Epicuro. Lettera a Meneceo - Benvenuti nella cartella pubblica della

Introduzione
L’Epistola a Meneceo, nota anche come «Lettera sulla felicità», che presentiamo per intero, è forse il più famoso
scritto di Epicuro. Essa non è solo l’esortazione del pensatore alla filosofia, ma è anche l’esposizione della sua
stessa concezione della filosofia, intesa come mezzo per conseguire la felicità grazie ai consigli, o «massime»,
che da essa si possono trarre. Tali «massime», presenti anche nelle Massime capitali, sono state tramandate col
nome di «quadrifarmaco», cioè quadruplice rimedio alle ansie e ai dolori della vita. La prima massima è quella
per cui non c’è ragione di temere gli dèi, ed è tratta dalla tesi secondo cui gli dèi, essendo esseri beati e
immortali, non si interessano alle sorti degli uomini e non si interessano delle loro vicende. La seconda massima
è quella per cui non c’è ragione di temere la morte, ed è tratta dalla tesi che la morte per noi è nulla, cioè non ha
nessuna importanza: quando ci siamo noi, infatti, non c’è la morte, e quando c’è la morte, non ci siamo più noi.

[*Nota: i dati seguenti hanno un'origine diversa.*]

/-- The request commands of the site request table with their TYPEs (10.4). -/
def siteCommands (r : Req) : List (Byte × Instr) :=
  [(0x01, .identify r), (0x02, .status r), (0x03, .clockSet r), (0x04, .clockRead r),
   (0x08, .batchOpen r), (0x09, .stagePut r), (0x0A, .stageDrop r), (0x0B, .batchCommit r),
   (0x0C, .batchAbandon r), (0x0D, .recordRead r), (0x0E, .directoryScan r), (0x0F, .compact r),
   (0x10, .storeStatus r), (0x14, .profileWrite r), (0x15, .profileRead r), (0x16, .switchArm r),
   (0x17, .switchDisarm r), (0x18, .holidayWrite r), (0x19, .holidayRead r), (0x1C, .zoneWrite r),
   (0x1D, .zoneRead r), (0x20, .channelSet r), (0x21, .channelRead r), (0x24, .groupSet r),
   (0x25, .groupRead r), (0x26, .groupResume r), (0x28, .transferRead r), (0x29, .transferPurge r),
   (0x2C, .noticeSet r), (0x2D, .faultRead r), (0x2E, .faultClear r), (0x2F, .faultSet r),
   (0x30, .restartArm r), (0x31, .restart r), (0x32, .timingSet r), (0x33, .timingRead r)]

/-! ### Notices and deadlines -/

/-- R171: a notice with the body `b` has been taken in the event that leaves `t`: it stands in the queue with
the present uptime, or it is withheld, its class MASKED or the queue full, and its class's pending flag is set. -/
abbrev Reported (t : State) (b : NoticeBody) : Prop :=
  QueuedNotice.notice { uptime := t.cal.uptime, body := b } ∈ t.notices.queue
    ∨ (t.notices.isPending b.cls = true
      ∧ (t.notices.enabled b.cls = false ∨ 64 ≤ t.notices.queue.length))

/-- R173: the event that leads from `s` to `t` has raised the fault `k` with a detail word: its status is set,
and, unless the kind is masked, a FAULT notice carries the severity, the detail word, whether the status was
set before the event, and the day number and week-minute while the clock is SET. -/
abbrev Raises (s t : State) (k : FaultKind) (detail : Nat) : Prop :=
  t.faults.isSet k = true
  ∧ (s.faults.masked k = false →
      Reported t (.faultRaised k (s.faults.major k) detail (s.faults.isSet k) t.date))

/-- R133: GROUP_OFFLINE has been raised, in the event that leads from `s` to `t`, for each group that the
replacement of the map makes present on a SILENT link, in ascending group number and for no other group: the
notice of each says whether the status was set before it. -/
def OfflineRaised (s t : State) : Prop :=
  let appears (g : Group) : Prop :=
    (s.zoneGroup g).present = false ∧ (t.zoneGroup g).present = true ∧ (s.group g).link = .silent
  (t.faults.isSet .groupOffline = true ↔ s.faults.isSet .groupOffline = true ∨ ∃ g, appears g)
  ∧ ∀ g, appears g → s.faults.masked .groupOffline = false →
    ∃ again, (again = true ↔ s.faults.isSet .groupOffline = true ∨ ∃ h < g, appears h)
      ∧ Reported t (.faultRaised .groupOffline (s.faults.major .groupOffline) g.val again s.date)

/-- A time of the time base that the card reaches before the second event after next. -/
abbrev Within (s : State) (ms : Nat) : Prop := ms ≤ s.time.seconds * 1000 + 1000

/-- An uptime that has come or that the next second event brings. -/
abbrev NextSecond (s : State) (uptime : Nat) : Prop :=
  uptime ≤ s.cal.uptime + 1 ∧ s.cal.uptime < 4294967295

/-! ### A group's availability (R134, R135) -/

/-- The cars of a group whose confirmed set is not empty, A..H. -/
def openedCars (m : GroupMgr) : List Car := (finList 8).filter fun car => m.enables[car].confirmed != 0

/-- R134: the GROUP notice of the group in the event that leads from `s` to `t`. -/
def groupNotice (s t : State) (g : Group) (cause : GroupCause) (change : Option RecallChange) : NoticeBody :=
  let m := s.group g
  let n := t.group g
  let left : Bool := m.avail == .inService && n.avail != .inService
  .availability
    { group := g, before := m.avail, after := n.avail, link := n.link, accepting := n.accepting, cause := cause
      removed := if left then m.orders.length else 0
      withdrawn := if left && n.avail != .offline then (openedCars m).length else 0
      recallChange := change }

/-- R97: an answer that comes to a channel with the mark DISCARD is dropped: the mark becomes NONE, and a PENDING
channel IDLE. -/
def answerDropped (x : Channel) : Channel :=
  { x with mark := .none, state := if x.state = .pending then .idle else x.state }

/-- R135, step 1, at a channel: a SENT order of the group gives it OUT_OF_SERVICE with the final landing of a
CALL and none of an ENABLE, which a mark DISCARD drops; a channel of no SENT order is told nothing. -/
def ToldOutOfService (s t : State) (g : Group) (c : Chan) : Prop :=
  let sent (o : Order) : Prop := o ∈ (s.group g).orders ∧ o.state = .sent ∧ o.channel = c
  let x := s.reader c
  (∀ o, sent o → (∀ y, sent y → y = o) →
    let dest : Option Landing := match o.kind with
      | .call _ final _ _ _ _ => some final
      | .enable _ _ _ => none
    (x.mark = .owned → t.reader c = { x with
      mark := .none, state := .showing, displayDeadline := some (t.cal.uptime + x.cfg.hold)
      tx := x.tx ++ [.show_ .outOfService none dest none, .tone .refuse] })
    ∧ (x.mark = .discard → t.reader c = answerDropped x))
  ∧ ((∀ o, ¬ sent o) → t.reader c = x)

/-- R135, steps 1 to 3, at the manager of a group that has left IN_SERVICE: no order, a WITHDRAW for each
opened car unless it is OFFLINE now, no opened car. -/
def LeftService (s t : State) (g : Group) : Prop :=
  (t.group g).orders = []
  ∧ (t.group g).tx = (s.group g).tx
      ++ (if (t.group g).avail = .offline then [] else (openedCars (s.group g)).map GroupMsg.withdraw)
  ∧ ∀ car : Car, (t.group g).enables[car] = { confirmed := 0, expiry := none }

/-! ### Reader lines -/

/-- The card in which a valid frame on the line of `c` has set its silence deadline (R98) and the channel
has then changed by `f`. -/
def heard (s : State) (c : Chan) (f : Channel → Channel) : State :=
  s.mapReader c fun ch => f { ch with silenceDeadline := some (s.cal.uptime + 3), rx := .hunting }

/-! ### The array -/

/-- The command ends in `u`, after which the array takes its next operation and the notices of the event
are taken (R60, R171). -/
def ThenArray (c : Instr) (s u : State) : Prop := exec c s = .next u.arbitrate.settle

/-- The array can serve the priority queue, whose entries are `e` and then `rest`. -/
abbrev Serves (s : State) (e : PrioEntry) (rest : List PrioEntry) : Prop :=
  Runs s ∧ s.store.arrayFree = true ∧ s.store.prio = e :: rest

/-- The array runs the operation `k`, not suspended. -/
abbrev Works (s : State) (k : OpKind) : Prop :=
  Runs s ∧ ∃ n, s.store.op = some { kind := k, suspensions := n, suspended := false }

/-- R64, R66: the work queue goes from `q` to `q'` where a work stands in LOGGING: its Commit Log MARK joins,
the erase of the log page ahead of it where slot 0 of a page not wholly erased comes next. Nothing joins
while an abandoned page stands or where the MARK is queued already. -/
def MarkQueued (st : Store) (q q' : List WorkEntry) : Prop :=
  let waits : Prop :=
    .logMark ∈ q ∨ ∃ p, st.stateOf p = .stale .abandoned ∨ st.stateOf p = .erasing .abandoned
  let eraseFirst : Prop := st.logSlot = 0 ∧ ∃ i : Fin 64, st.log[st.logPage][i] ≠ none
  (waits → q' = q)
  ∧ (¬ waits → eraseFirst → q' = q ++ [.logErase st.logPage, .logMark])
  ∧ (¬ waits → ¬ eraseFirst → q' = q ++ [.logMark])

/-- R59: the event that leads from `s` to `u` retires a page or switches the index and leaves the spare sum of
`st`: SPARE_LOW is raised with the sum where that falls from 8 or more to below 8, and not otherwise (log 20).
The sum counts the ERASING page (log 19). -/
def SpareChecked (s u : State) (st : Store) : Prop :=
  let sum (x : Store) : Nat :=
    x.pageState.toList.countP fun x => x == .free || x.isStale || x.isErasing || x == .writing
  (8 ≤ sum s.store → sum st < 8 → u.faults.isSet .spareLow = true
    ∧ (s.faults.masked .spareLow = false → Reported u.arbitrate.settle
        (.faultRaised .spareLow (s.faults.major .spareLow) (sum st) (s.faults.isSet .spareLow) s.date)))
  ∧ (sum s.store < 8 ∨ 8 ≤ sum st → u.faults.isSet .spareLow = s.faults.isSet .spareLow)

La terza massima è quella per cui il bene è facilmente conseguibile, ed è tratta dalla dottrina dell’identità di bene
e piacere e dalla tesi circa l’opportunità di coltivare solo i desideri del piacere che siano naturali e necessari,
quali sono quelli che riguardano la felicità (consistente nella non sofferenza del corpo e nella tranquillità
dell’anima, e dunque nell’assenza di dolore), e di evitare invece i desideri non naturali, o quelli che, pur essendo
naturali, non sono comunque necessari. La virtù che insegna a ottenere i piaceri naturali e necessari è la
prudenza, una forma di saggezza pratica che è superiore alla stessa filosofia. Infine, la quarta massima è quella
per cui il dolore è breve e provvisorio, ed è tratta dalla dottrina della necessità degli eventi naturali,
dell’imprevedibilità degli eventi casuali – entrambi i quali non sono controllabili da parte dell’uomo – e, di
contro, dell’autonomia dell’arbitrio umano. Il rispetto delle quattro massime consente all’uomo, secondo
Epicuro, di vivere «come un dio tra gli uomini», ossia di realizzare il massimo della felicità. È questo l’ideale
tipicamente ellenistico dell’uomo saggio, il quale si distingue dagli altri per la sua capacità di reprimere i
desideri e i timori e di essere in tal modo felice, di una felicità che consiste essenzialmente nell’assenza di
preoccupazioni.
Epicuro a Meneceo salute.
Nessuno, mentre è giovane, indugi a filosofare, né vecchio di filosofare si stanchi: poiché ad acquistarsi
la salute dell’animo, non è immaturo o troppo maturo nessuno.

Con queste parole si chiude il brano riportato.